| Exercise brief |
The lines to copy are those in the listing below that contain the word "Whether".

| Available data |
/-- The fill of one sector is asked for once, after a write-back of it, when there is room for it (03 R72). -/
def State.fillOne (s : State) (k : Nat) : State :=
  if s.mem.filling k || s.backing k || (s.poolPort (k * 4096)).isNone then s
  else match s.makeRoom k with
    | (t, true) => (t.allocFrame (k / 16)).poolSend (k * 4096) (.fill k)
    | (t, false) => t

/-- The fill of a sector is asked for; with a sector of a pinned frame the others of the frame that are not valid, since a
pinned frame's sectors are kept valid (03 R72). -/
def State.askFill (s : State) (k : Nat) : State :=
  let s := s.fillOne k
  if s.mem.pinned (k / 16) then
    (pageSectors (k * 4096)).foldl (fun s j => if (s.mem.sec j).valid || (s.mem.sec j).lost then s else s.fillOne j) s
  else s

/-! ### The gate of a home slice -/

/-- Whether the issuer of an operation is a mending core, whose accesses no migration hold stops (07 R194). -/
def State.byMend (s : State) (k : Nat) : Bool :=
  match kget s.ops k with
  | some o => match o.who with
    | .mend _ => true
    | _ => false
  | none => false

/-- Whether the migration hold of a page holds an operation (11 R338). -/
def State.migHeld (s : State) (k a : Nat) : Bool := s.mends.any fun m => match m.2.mig with
    | some h => h.page == a / 65536 && !h.early.contains k
    | none => false

/-- The state of a home for one access: ready, or what the access waits for has been asked for; free is set for a mending
core, which no migration hold stops. -/
def State.gateFor (s : State) (free : Bool) (k : Nat) (p : Place) : State × Bool :=
  match p with
  | .loc a _ =>
    if !free && s.migHeld k a then (s, false)
    else if (s.mem.sec (a / 4096)).lost then
      (if s.mem.heldAt.contains (k, a / 4096) then s
       else { s with mem := { s.mem with heldAt := s.mem.heldAt ++ [(k, a / 4096)] } }, false)
    else if s.mem.hostLines.contains (a / 128 * 2 + 1) then (s, false)
    else if s.mem.hostLines.contains (a / 128 * 2) then
      ({ s with mem := { s.mem with hostLines := (a / 128 * 2 + 1) :: dropNat s.mem.hostLines (a / 128 * 2) } }.emit
        (.hostRecall (a / 128)), false)
    else if s.mem.valid a then (s, true)
    else (s.askFill (a / 4096), false)
  | .carve a =>
    if s.mem.lostCarve.contains (a / 4096) then
      (if s.mem.heldAt.contains (k, 2 ^ 40 + a / 4096) then s
       else { s with mem := { s.mem with heldAt := s.mem.heldAt ++ [(k, 2 ^ 40 + a / 4096)] } }, false)
    else (s, true)
  | .scr _ _ _ => (s, true)
  | .sram _ _ => (s, true)
  | _ => (s, false)

/-- The same for an operation. -/
def State.gate (s : State) (k : Nat) (p : Place) : State × Bool := s.gateFor (s.byMend k) k p

/-- Whether the homes of several places are ready; what they wait for has been asked for. -/
def State.gateAll (s : State) (k : Nat) (ps : List Place) : State × Bool :=
  ps.foldl (fun (r : State × Bool) p => let (t, ok) := r.1.gate k p; (t, ok && r.2)) (s, true)

/-! ### Elements at a local home -/

/-- Sets an element of an operation. -/
def State.setElem (s : State) (k i : Nat) (e : Elem) : State :=
  { s with ops := kmod s.ops k fun o => { o with elems := setAt o.elems i e } }

/-- The core whose L1 an issuer uses. -/
def whoCore : Who → Option Nat
  | .warp wk => some (wkCore wk)
  | _ => none

/-- The core whose L1 an operation's stores keep (08 R247): its warp's, also once the warp is gone. The writes of an
asynchronous engine change no copy (08 R248). -/
def Op.l1Core (o : Op) : Option Nat := match o.kind with
  | .async .. => none
  | .acc _ => match whoCore o.who with
    | some c => some c
    | none => o.core

/-- The L1 of the issuing core takes an applied store (08 R247). -/
def State.pokeL1 (s : State) (core : Option Nat) (p : Place) (n x : Nat) : State :=
  match core with
  | none => s
  | some c => s.modCore c fun k => k.l1Poke (s.frontsAt k p) p (leBytes n x)

/-- The L1 of the issuing core drops its copy of a place. -/
def State.dropL1 (s : State) (core : Option Nat) (p : Place) : State :=
  match core with
  | none => s
  | some c => s.modCore c fun k => k.l1Drop p

/-- The first address of the sector of a place. -/
def Place.sector : Place → Place
  | .loc a k => .loc (a / 32 * 32) k
  | .carve a => .carve (a / 32 * 32)
  | p => p

/-- A miss fills its sector from the home (08 R248); a load that was issued before an acquire point fills nothing, and
leaves no older copy (08 R249, R250). -/
def State.fillL1 (s : State) (o : Op) (e : Elem) (p : Place) : State :=
  match whoCore o.who, l1Key p with
  | some c, some _ =>
    if (s.core c).epoch != o.epoch then s.dropL1 (some c) p
    else
      let b := p.sector
      s.modCore c fun k => k.l1Fill p ((placeAddrs b 32).map fun a => s.byteAt b a) (s.frontOf o.ctx e.va) s.choice
  | _, _ => s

| Exercise result |
/-- Whether the issuer of an operation is a mending core, whose accesses no migration hold stops (07 R194). -/
/-- Whether the migration hold of a page holds an operation (11 R338). -/
/-- Whether the homes of several places are ready; what they wait for has been asked for. -/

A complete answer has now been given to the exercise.